ASSIGNMENT: Output a verbatim copy of the data, cut off after the line that contains "there is one. -/".

THE INPUT:
▬▬▬▬▬▬▬▬▬▬
-- ==== Sys2Proof/Tests/Slice0.lean ====
section
/-! SUPPORT. Tests against the spec's own vectors (95_test_vectors.md, 96_test_vectors_commands.md), the smoke
test of WellFormed, and for each obligation with hypotheses a concrete case that meets them. -/

namespace Sys2Proof.Tests

open Sys2Proof Sys2Proof.Machine Sys2Proof.Laws

/-! ## Helpers -/

/-- The `n` bytes of a hexadecimal number, first byte first. -/
def hexBytes (n v : Nat) : List Byte := (List.range n).map fun i => BitVec.ofNat 8 (v >>> (8 * (n - 1 - i)))

/-- What is asked of the next state, if there is one. -/
def answer {α : Type} (f : State → α) : Host.Outcome State Fault Refusal → Option α
  | .next t => some (f t)
  | _       => none

/-- The schedule of the KAT key `2b7e..4f3c`, written out in V30. -/
def katSchedule : Vector Word 60 :=
  #v[0x2b7e1516, 0x28aed2a6, 0xabf71588, 0x09cf4f3c, 0xa0fafe17, 0x88542cb1, 0x23a33939, 0x2a6c7605,
     0xf2c295f2, 0x7a96b943, 0x5935807a, 0x7359f67f, 0x3d80477d, 0x4716fe3e, 0x1e237e44, 0x6d7a883b,
     0xef44a541, 0xa8525b7f, 0xb671253b, 0xdb0bad00, 0xd4d1c6f8, 0x7c839d87, 0xcaf2b8bc, 0x11f915bc,
     0x6d88a37a, 0x110b3efd, 0xdbf98641, 0xca0093fd, 0x4e54f70e, 0x5f5fc9f3, 0x84a64fb2, 0x4ea6dc4f,
     0xead27321, 0xb58dbad2, 0x312bf560, 0x7f8d292f, 0xac7766f3, 0x19fadc21, 0x28d12941, 0x575c006e,
     0xd014f9a8, 0xc9ee2589, 0xe13f0cc8, 0xb6630ca6, 0, 0, 0, 0, 0, 0, 0, 0, 0, 0, 0, 0, 0, 0, 0, 0]

def katKey : List Byte := hexBytes 16 0x2b7e151628aed2a6abf7158809cf4f3c

/-- A state with the KAT key loaded. -/
def keyed (m : Memory) : State := { State.reset with ksize := 1, keyvalid := true, w := katSchedule, mem := m }

/-- A configured state without a key. -/
def keyless (k : BitVec 2) (m : Memory) : State := { State.reset with ksize := k, mem := m }

/-- P0, P1 of 96_test_vectors_commands.md at 0x2000, an IV at 0x4000. -/
def textMemory (iv : Nat) : Memory :=
  memWrite (memWrite [] 0x2000 (hexBytes 32 0x6bc1bee22e409f96e93d7e117393172aae2d8a571e03ac9c9eb76fac45af8e51)) 0x4000
    (hexBytes 16 iv)

/-- `C0 C1` at 0x2000 instead of the plaintext. -/
def cipherMemory (c iv : Nat) : Memory := memWrite (textMemory iv) 0x2000 (hexBytes 32 c)

def src1 : Desc := ⟨0x2000, 16⟩
def src2 : Desc := ⟨0x2000, 32⟩
def dst1 : Desc := ⟨0x3000, 16⟩
def dst2 : Desc := ⟨0x3000, 32⟩
def iv16 : Desc := ⟨0x4000, 16⟩
def iv12 : Desc := ⟨0x4000, 12⟩
def aad1 : Desc := ⟨0x5000, 1⟩
def tag16 : Desc := ⟨0x6000, 16⟩

/-! ## Encoding: words written out from R46, R49 and R56 -/

/-- P4 row 3. -/
theorem test_decode_config : decode ⟨0x00C00001, 0, zeroDesc, zeroDesc, zeroDesc, zeroDesc, zeroDesc⟩ = .command (.config 192) := by
  decide

/-- P1 row 2. -/
theorem test_decode_initkeys :
    decode ⟨0x00000002, 0, ⟨0x1000, 0x10⟩, zeroDesc, zeroDesc, zeroDesc, zeroDesc⟩ = .command (.initkeys ⟨0x1000, 16⟩) := by decide

/-- P1 rows 3 and 4; V85, with junk in the words ENCBLK does not use. -/
theorem test_decode_block :
    decode ⟨0x00000003, 0xDEADBEEF, ⟨0x2000, 0x10⟩, ⟨0x3000, 0x10⟩, ⟨0xFFFFFFFF, 0xFFFFFFFF⟩, ⟨0xFFFFFFFF, 0xFFFFFFFF⟩,
      ⟨0xFFFFFFFF, 0xFFFFFFFF⟩⟩ = .command (.encblk ⟨0x2000, 16⟩ ⟨0x3000, 16⟩) ∧
    decode ⟨0x00000004, 0, ⟨0x3000, 0x10⟩, ⟨0x3010, 0x10⟩, zeroDesc, zeroDesc, zeroDesc⟩ =
      .command (.decblk ⟨0x3000, 16⟩ ⟨0x3010, 16⟩) := by decide

/-- The opcodes 0x10 to 0x19 of R49, with NBLK 4 and the operands of V76's frame. -/
theorem test_decode_modes :
    ([0x10, 0x11, 0x12, 0x13, 0x14, 0x15, 0x16, 0x17, 0x18, 0x19].map fun opc : Word =>
      decode ⟨opc, 4, ⟨0x2000, 0x40⟩, ⟨0x3000, 0x40⟩, ⟨0x4000, 0x0C⟩, zeroDesc, zeroDesc⟩) =
    [ .command (.ecbEnc 4 ⟨0x2000, 64⟩ ⟨0x3000, 64⟩), .command (.ecbDec 4 ⟨0x2000, 64⟩ ⟨0x3000, 64⟩),
      .command (.cbcEnc 4 ⟨0x2000, 64⟩ ⟨0x3000, 64⟩ ⟨0x4000, 12⟩), .command (.cbcDec 4 ⟨0x2000, 64⟩ ⟨0x3000, 64⟩ ⟨0x4000, 12⟩),
      .command (.cfbEnc 4 ⟨0x2000, 64⟩ ⟨0x3000, 64⟩ ⟨0x4000, 12⟩), .command (.cfbDec 4 ⟨0x2000, 64⟩ ⟨0x3000, 64⟩ ⟨0x4000, 12⟩),
      .command (.ofbEnc 4 ⟨0x2000, 64⟩ ⟨0x3000, 64⟩ ⟨0x4000, 12⟩), .command (.ofbDec 4 ⟨0x2000, 64⟩ ⟨0x3000, 64⟩ ⟨0x4000, 12⟩),
      .command (.ctrEnc 4 ⟨0x2000, 64⟩ ⟨0x3000, 64⟩ ⟨0x4000, 12⟩), .command (.ctrDec 4 ⟨0x2000, 64⟩ ⟨0x3000, 64⟩ ⟨0x4000, 12⟩) ] := by
  decide

/-- P3 rows 3 and 5. -/
theorem test_decode_gcm :
    decode ⟨0x0000001A, 0, ⟨0x2000, 0x33⟩, ⟨0x3000, 0x33⟩, ⟨0x4000, 0x0C⟩, ⟨0x5000, 0x5A⟩, ⟨0x6000, 0x10⟩⟩ =
      .command (.gcmEnc ⟨0x2000, 51⟩ ⟨0x3000, 51⟩ ⟨0x4000, 12⟩ ⟨0x5000, 90⟩ ⟨0x6000, 16⟩) ∧
    decode ⟨0x0000001B, 0, ⟨0x3000, 0x33⟩, ⟨0x7000, 0x33⟩, ⟨0x4000, 0x0C⟩, ⟨0x5000, 0x5A⟩, ⟨0x6100, 0x10⟩⟩ =
      .command (.gcmDec ⟨0x3000, 51⟩ ⟨0x7000, 51⟩ ⟨0x4000, 12⟩ ⟨0x5000, 90⟩ ⟨0x6100, 16⟩) := by decide

/-- V70, V71: reserved opcodes at the ends of their ranges, RSV and KEYBITS. -/
theorem test_decode_illegal :
    ([0x00, 0x05, 0x0F, 0x1C, 0xFF].map fun opc => decode (bareFrame opc)) = List.replicate 5 (.illegal .reservedOpcode) ∧
    decode ⟨0x00000103, 0, ⟨0x2000, 16⟩, ⟨0x3000, 16⟩, zeroDesc, zeroDesc, zeroDesc⟩ = .illegal .reservedBits ∧
    decode (bareFrame 0x00800101) = .illegal .reservedBits ∧ decode (bareFrame 0x00800003) = .illegal .keybitsNotZero := by
  decide

/-- P5 row 3 as one number, F[11] to F[0]; and the table's word of CBC.ENC with no operand words. -/
theorem test_decode_table_word :
    decodeTableWord 384 0x0000000000000000000000000000000000000010000040000000002000003000000000200000200000000002_00000018 =
      some (.ctrEnc 2 ⟨0x2000, 32⟩ ⟨0x3000, 32⟩ ⟨0x4000, 16⟩) ∧
    decodeTableWord 32 0x12 = some (.cbcEnc 0 ⟨0, 0⟩ ⟨0, 0⟩ ⟨0, 0⟩) ∧ decodeTableWord 32 0x1C = none := by decide

/-! ## WellFormed: a term that each check refuses -/

/-- An illegal command word (R52): no row. -/
theorem test_wf_refuses_illegal : (bareFrame 0x00000005).wellFormed = false := by decide
theorem test_wf_refuses_nblk : { bareFrame 0x00000003 with nblk := 1 }.wellFormed = false := by decide
theorem test_wf_refuses_src : { bareFrame 0x00800001 with src := ⟨0, 1⟩ }.wellFormed = false := by decide
theorem test_wf_refuses_dst : { bareFrame 0x00000002 with dst := ⟨1, 0⟩ }.wellFormed = false := by decide
theorem test_wf_refuses_iv : { bareFrame 0x00000010 with iv := ⟨0x4000, 16⟩ }.wellFormed = false := by decide
theorem test_wf_refuses_aad : { bareFrame 0x00000012 with aad := ⟨0, 1⟩ }.wellFormed = false := by decide
theorem test_wf_refuses_tag : { bareFrame 0x00000018 with tag := ⟨1, 0⟩ }.wellFormed = false := by decide
theorem test_wf_accepts : (encode (.gcmDec ⟨1, 2⟩ ⟨3, 4⟩ ⟨5, 6⟩ ⟨7, 8⟩ ⟨9, 10⟩)).wellFormed = true := by decide

/-! ## Arithmetic units -/

/-- V13, V14, V15, V11. -/
theorem test_gf256 :
    multiply 0x57 0x13 = 0xfe ∧ multiply 0x80 0x02 = 0x1b ∧ multiply 0xff 0xff = 0x13 ∧ degree 0x11b = 9 ∧
    divide 0x11b 0x53 = some (5, 4) ∧ divide 0x5 0x11b = some (0, 5) ∧ divide 0x11b 0 = none ∧
    multiplicativeInverse 0x53 = 0xca ∧ multiplicativeInverse 0xff = 0x1c := by decide +kernel

/-- V12, V16. -/
theorem test_sbox :
    affine 0xca = 0xed ∧ affine 0xff = 0x9c ∧ sbox 0x53 = 0xed ∧ sbox 0x9a = 0xb8 ∧ sbox 0xff = 0x16 ∧
    invSbox 0x52 = 0x48 ∧ invSbox 0xff = 0x7d := by decide +kernel

/-- V20, V55. -/
theorem test_shift_and_increment :
    rightShiftWithCarry 0x0123456789abcdeffedcba9876543211 = (0x0091a2b3c4d5e6f7ff6e5d4c3b2a1908, true) ∧
    inc128 0xf0f1f2f3f4f5f6f7f8f9fafbfcfdfeff = (0xf0f1f2f3f4f5f6f7f8f9fafbfcfdff00, false) ∧
    inc128 0xffffffffffffffffffffffffffffffff = (0, true) := by decide +kernel

/-- V21, V23. -/
theorem test_ghash :
    ghashMultiply 0x66e94bd4ef8a2c3b884cfa59ca342b2e 0x0388dace60b6a392f328c2b971b2fe78 = 0x5e2ec746917062882c85b0685353deb7 ∧
    ghashMultiply 1 0x40000000000000000000000000000000 = 0xe1000000000000000000000000000000 := by decide +kernel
▬▬▬▬▬▬▬▬▬▬
OUTPUT FOR THIS TASK:
-- ==== Sys2Proof/Tests/Slice0.lean ====
section
/-! SUPPORT. Tests against the spec's own vectors (95_test_vectors.md, 96_test_vectors_commands.md), the smoke
test of WellFormed, and for each obligation with hypotheses a concrete case that meets them. -/

namespace Sys2Proof.Tests

open Sys2Proof Sys2Proof.Machine Sys2Proof.Laws

/-! ## Helpers -/

/-- The `n` bytes of a hexadecimal number, first byte first. -/
def hexBytes (n v : Nat) : List Byte := (List.range n).map fun i => BitVec.ofNat 8 (v >>> (8 * (n - 1 - i)))

/-- What is asked of the next state, if there is one. -/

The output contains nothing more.